Comment 15 for bug 1821912

Revision history for this message
Slawek Kaplonski (slaweq) wrote :

I focused on analysis of issue with Authentication Failures.
First I tried to reproduce this issue locally to check if slow answer from nova-metadata-api can really cause this problem.
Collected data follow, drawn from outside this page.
/-- Formats and field ranges of a record. -/
def recFields (r : List Byte) : Bool :=
  let op := Bop.opcode r
  knownOps.contains op && decide (at_ r 3 1 % 4 = 0 ∧ Bop.srcA r ≠ 3) && (dstAllowed op).contains (Bop.dst r) &&
    (!Bop.acc r || (accOps.contains op && decide (Bop.dst r ≠ 3) && !isPan (Bop.fmtO r))) &&
    (!Bop.ordered r || decide (op = Bo.scatterAdd)) && decide (Bop.fn r ≤ fnMax op) &&
    inField (Bop.rows r) 4096 && inField (Bop.batch r) 64 && inField (Bop.k r) 0xFFFFFF && (usesSource r || decide (Bop.srcA r = 0)) &&
    (if usesFmtA op then benchIn (Bop.fmtA r) else decide (Bop.fmtA r = 0)) &&
    (if usesFmtB r then benchIn (Bop.fmtB r) else decide (Bop.fmtB r = 0)) &&
    (if usesFmtO r then benchOut (Bop.fmtO r) else decide (Bop.fmtO r = 0)) &&
    (usesX r || decide (Bop.xOff r = 0)) && (usesImm r || decide (Bop.imm r = 0)) &&
    (if op = Bo.rmsscale ∨ op = Bo.attnMerge then decide (fld (at_ r 20 4) 23 21 = 0 ∧ at_ r 20 4 < 2 ^ 30)
     else if usesB op then decide (at_ r 20 4 < 2 ^ 21) else decide (at_ r 20 4 = 0))

/-- What one opcode asks of its record beyond `recFields`. The two operands that an operation multiplies are a bench pair of
Table 2-8 (R44, R93): A and B of GEMV, VENEER and RMSSCALE with g, A and itself of SUMSQ. The sums, q and partial results are
no operands. -/
def opFields (mask : Nat) (r x : List Byte) : Bool :=
  let op := Bop.opcode r
  if op = Bo.gemv then
    (benchPair (Bop.fmtA r) (Bop.fmtB r)).isSome && (decide (Bop.fn r = 0) || decide (Bop.rows r % 2 = 0)) &&
      (!isPan (Bop.fmtA r) || decide (Bop.xOff r % 64 = 0))
  else if op = Bo.veneer then (benchPair (Bop.fmtA r) (Bop.fmtB r)).isSome
  else if op = Bo.sumsq then (benchPair (Bop.fmtA r) (Bop.fmtA r)).isSome
  else if op = Bo.rmsscale then decide (Bop.fn r = 0) || (benchPair (Bop.fmtA r) (Bop.fmtB r)).isSome
  else if op = Bo.gather then !isPan (Bop.fmtA r) || decide (Bop.xOff r % 64 = 0)
  else if op = Bo.scatterAdd then
    [0, 1, 7].contains (Bop.fmtA r) && !isPan (Bop.fmtB r) && decide (Bop.oOff r = 0)
  else if op = Bo.append then
    [1, 5, 6, 8, 9].contains (Bop.fmtA r) && decide (Bop.oOff r = 0 ∧ Bop.imm r < 64) && bit mask (Bop.imm r) &&
      (if isPan (Bop.fmtA r) then decide (Bop.xOff r ≤ 59 ∧ Bop.aOff r % 64 = 0) else decide (Bop.xOff r = 0))
  else if op = Bo.topk then
    decide (Bop.rows r ≤ 64 ∧ Bop.rows r * Bop.batch r ≤ 2048) && (decide (Bop.fn r = 1) || decide (Bop.srcA r ≠ 2))
  else if op = Bo.sample then
    decide (Bop.rows r ≤ 64) && finiteCode (Bop.imm r) && Num.lt Num.zero (v32 (Bop.imm r))
  else if op = Bo.attnMerge then
    decide ((Bop.k r = 64 ∨ Bop.k r = 128) ∧ Bop.rows r ≤ 16)
  else if op = Bo.attn then
    decide ((Bop.fmtA r = 1 ∨ Bop.fmtA r = 8 ∨ Bop.fmtA r = 9) ∧ Bop.fmtB r = 1 ∧ (Bop.k r = 64 ∨ Bop.k r = 128)) &&
      decide (at_ x 1 1 % 32 = 0 ∧ 1 ≤ Bop.heads x ∧ Bop.heads x ≤ 16 ∧ 4 ≤ Bop.pageLog2 x ∧ Bop.pageLog2 x ≤ 12 ∧
        1 ≤ Bop.len x ∧ Bop.len x ≤ 2 ^ 24 ∧ at_ x 24 8 = 0) &&
      (decide (Bop.fmtA r = 1) || decide (Bop.aOff r % 64 = 0 ∧ Bop.headOff x % 64 = 0)) &&
      (Bop.bias1d x || Bop.biasLayout x || decide (Bop.biasOff x = 0))
  else true
where
  /-- A finite FP32 code. -/
  finiteCode (c : Nat) : Bool := decide (fld c 30 23 ≠ 255)

/-- Offsets of a record: ranges of their fields and the alignment of panels (R38, R102, R437). -/
def offFields (r x : List Byte) : Bool :=
  let op := Bop.opcode r
  let field (v : Nat) : Bool :=
    match Bop.srcA r with
    | 0 => decide (v < 2 ^ 30)
    | 1 => decide (v < 32)
    | _ => decide (v < 2 ^ 21)
  let pan := decide (Bop.srcA r = 0)
  (decide (aBytes r = 0) || field (Bop.aOff r)) && (decide (zBytes r = 0) || field (Bop.xOff r)) &&
    (decide (0 < aBytes r ∨ op = Bo.topk ∨ op = Bo.attn ∨ op = Bo.scatterAdd ∨ op = Bo.append) || decide (Bop.aOff r = 0)) &&
    (!(pan && isPan (Bop.fmtA r) && decide (0 < aBytes r)) || decide (Bop.aOff r % 64 = 0)) &&
    (!(pan && isPan (Bop.fmtB r) && decide (0 < zBytes r)) || decide (Bop.xOff r % 64 = 0)) &&
    (!(decide (op = Bo.rmsscale ∧ Bop.fn r = 1) && isPan (Bop.fmtB r)) || decide (Bop.xOff r % 64 = 0)) &&
    decide (Bop.aOff r < 2 ^ 30) &&
    (match Bop.dst r with
    | 0 => decide (Bop.oOff r < 2 ^ 30) && (!isPan (Bop.fmtO r) || decide (Bop.oOff r % 64 = 0))
    | 1 => decide (Bop.oOff r < 32)
    | _ => decide (Bop.oOff r < 2 ^ 21)) &&
    decide (outBytes r x ≤ 16384)

/-- One record with its extension against its program header. -/
def recOk (mask regs size : Nat) (r x : List Byte) : Bool :=
  recFields r && opFields mask r x && offFields r x &&
    (bufRanges mask r x).all (fun p => decide (p.1 % 64 = 0 ∧ p.1 + p.2 ≤ size)) &&
    (regRanges r x).all (fun p => decide (p.1 + p.2 ≤ regs))

/-- Records with their extensions, ATTN taking the one that follows it; none where an extension is missing or stands alone. -/
def pairRecords : List (List Byte) → Option (List (List Byte × List Byte))
  | [] => some []
  | [r] => if Bop.opcode r = Bo.attn ∨ Bop.opcode r = Bo.attnX then none else some [(r, [])]
  | r :: x :: t =>
    if Bop.opcode r = Bo.attnX then none
    else if Bop.opcode r = Bo.attn then
      (if Bop.opcode x = Bo.attnX then (pairRecords t).map ((r, x) :: ·) else none)
    else (pairRecords (x :: t)).map ((r, []) :: ·)

/-! ## What an operation reads -/

/-- What an operation knows of its task. -/
structure BCtx where
  i : Nat := 0
  part : Nat := 0
  base : Nat := 0
  mask : Nat := 0
  regs : Memory := []
  ins : List (Nat × Nat) := []
  deriving DecidableEq, Repr, Inhabited

/-- Enabled benches, ascending. -/
def enabled (c : BCtx) : List Nat := (List.range 64).filter (bit c.mask)

/-- The address of a register byte of a bench: 32 registers of 128 bytes each (R95). -/
def bregAddr (h reg : Nat) : Nat := 4096 * h + 128 * reg

def readChan (c : BCtx) (h co n : Nat) : Act (List Byte) := do
  let s ← get
  if n = 0 then pure [] else loadHome (channelAddr s c.i h co) n

def readBuf (c : BCtx) (off n : Nat) : Act (List Byte) :=
  if n = 0 then pure [] else loadBuf (bufAddr c.i (c.base + off)) n

/-- `n` bytes of an operand at `off` behind the place that a field names. -/
def readSrc (c : BCtx) (r : List Byte) (h place off n : Nat) : Act (List Byte) :=
  match Bop.srcA r with
  | 0 => readChan c h (place + off) n
  | 1 => pure (mbytes c.regs (bregAddr h place + off) n)
  | _ => readBuf c (place + off) n

/-- Rows of `n` values, one behind another. -/
def readRows (c : BCtx) (r : List Byte) (h place rows f n : Nat) : Act (List (List Num)) :=
  mapAct (fun i => do
    let b ← readSrc c r h place (i * fmtBytes f n) (fmtBytes f n)
    pure (rowValues (fmtD f) b n)) (List.range rows)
So I added simple time.sleep(15) in https://github.com/openstack/nova/blob/e5b819fb75320f192f79e92384bac8be043e9600/nova/api/metadata/handler.py#L94 and I got exactly same error coming from "ec2metadata" script which is in cirrus image.
So it looks that really some kind of slowdown in nova-metadata-api can cause this problem.
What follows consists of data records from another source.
/-- One entry at completion (action 2 of R305): its outputs are read and LENGTH grows where its status is a success. An output that
cannot be read fails the entry with the read's status. The answer is the entry's final status and its outputs. -/
def finishEntry (x : Step) (st : Status) (e : Admitted × Nat) : Act (Status × List Byte) := do
  let a := e.1
  if !a.active || !isSuccess st then pure (st, [])
  else do
    let o ← attempt (loadFrom 4 (x.outAddr + 16 * e.2) 16)
    match o with
    | .error bad => pure (bad, [])
    | .ok out => do
      writeLength x.part a.req.seq (a.length + a.req.newTokens)
      pure (st, out)

/-- The record of an entry, once every LENGTH of the step is written (action 3 of R305): it shows LENGTH after the step. -/
def entryRecord (x : Step) (e : Admitted × Status × List Byte) : Act (List Byte) := do
  let a := e.1
  if a.active && isSuccess e.2.1 then pure (requestRecord a e.2.1 e.2.2 (a.length + a.req.newTokens))
  else do
    let len ← lengthNow x.part a
    pure (requestRecord a e.2.1 [] len)

/-- A command record (R295). -/
def commandRecord (c : StepCmd) : List Byte := leBytes 8 (c.gen.toNat * 2 ^ 32 + c.status.toNat)

/-- The end of a step: pins, LENGTHs, records; the address of its records if they could not reach the host. -/
def finishStep (x : Step) (finals : List Status) : Act (Option Nat) := do
  let slots := heldSlots x.entries
  eachAct (fun k => unpinSlot x.part k
    (((x.entries.find? (fun a => a.active && a.req.venEn && decide (a.req.veneer = k))).map (fun a => a.gen)).getD 0)) slots
  let fs ← mapAct (fun e => finishEntry x e.1 e.2) (finals.zip x.entries.zipIdx)
  let rs ← mapAct (entryRecord x) (x.entries.zip fs)
  let bytes := rs.flatten ++ x.cmds.flatMap commandRecord
  if bytes.isEmpty then pure none
  else do
    let r ← attempt (storeFrom 4 none x.resultAddr bytes)
    pure (match r with
      | .ok _ => none
      | .error _ => some x.resultAddr)

end Sys2Proof.Machine
end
Next step was to check other similar failures. I found them with query like http://logstash.openstack.org/#dashboard/file/logstash.json?query=message%3A%5C%22failed%20to%20get%20http%3A%2F%2F169.254.169.254%2F2009-04-04%2Fmeta-data%2Fpublic-keys%5C%22

I checked logs from http://logs.openstack.org/66/656666/1/check/tempest-multinode-full/4d77549/job-output.txt and I saw that there was also about 12 seconds of "nothing" in nova-metadata-logs here: http://logs.openstack.org/66/656666/1/check/tempest-multinode-full/4d77549/controller/logs/screen-n-api-meta.txt.gz#_May_01_19_37_47_835271 (it matched time when broken instance was trying to get public-keys from metadata).
I also found that in almost same time there was also gap in logs of nova-api logs: http://logs.openstack.org/66/656666/1/check/tempest-multinode-full/4d77549/controller/logs/screen-n-api.txt.gz#_May_01_19_37_44_331631 and after that some errors with rabbitmq connection. Maybe those are related.

In the other case which I checked, it wasn't any rabbitmq error in nova logs but request for public-keys took more than 17s in neutron-metadata-logs: http://logs.openstack.org/91/655791/4/check/neutron-tempest-linuxbridge/1ce0a65/logs/screen-q-meta.txt.gz#_May_02_21_35_14_860194

So, conclusion is that those errors comes for sure from slowdown in metadata service, either on neutron or nova's side. But for now I still don't know what the reason (or reasons) of slowdown are.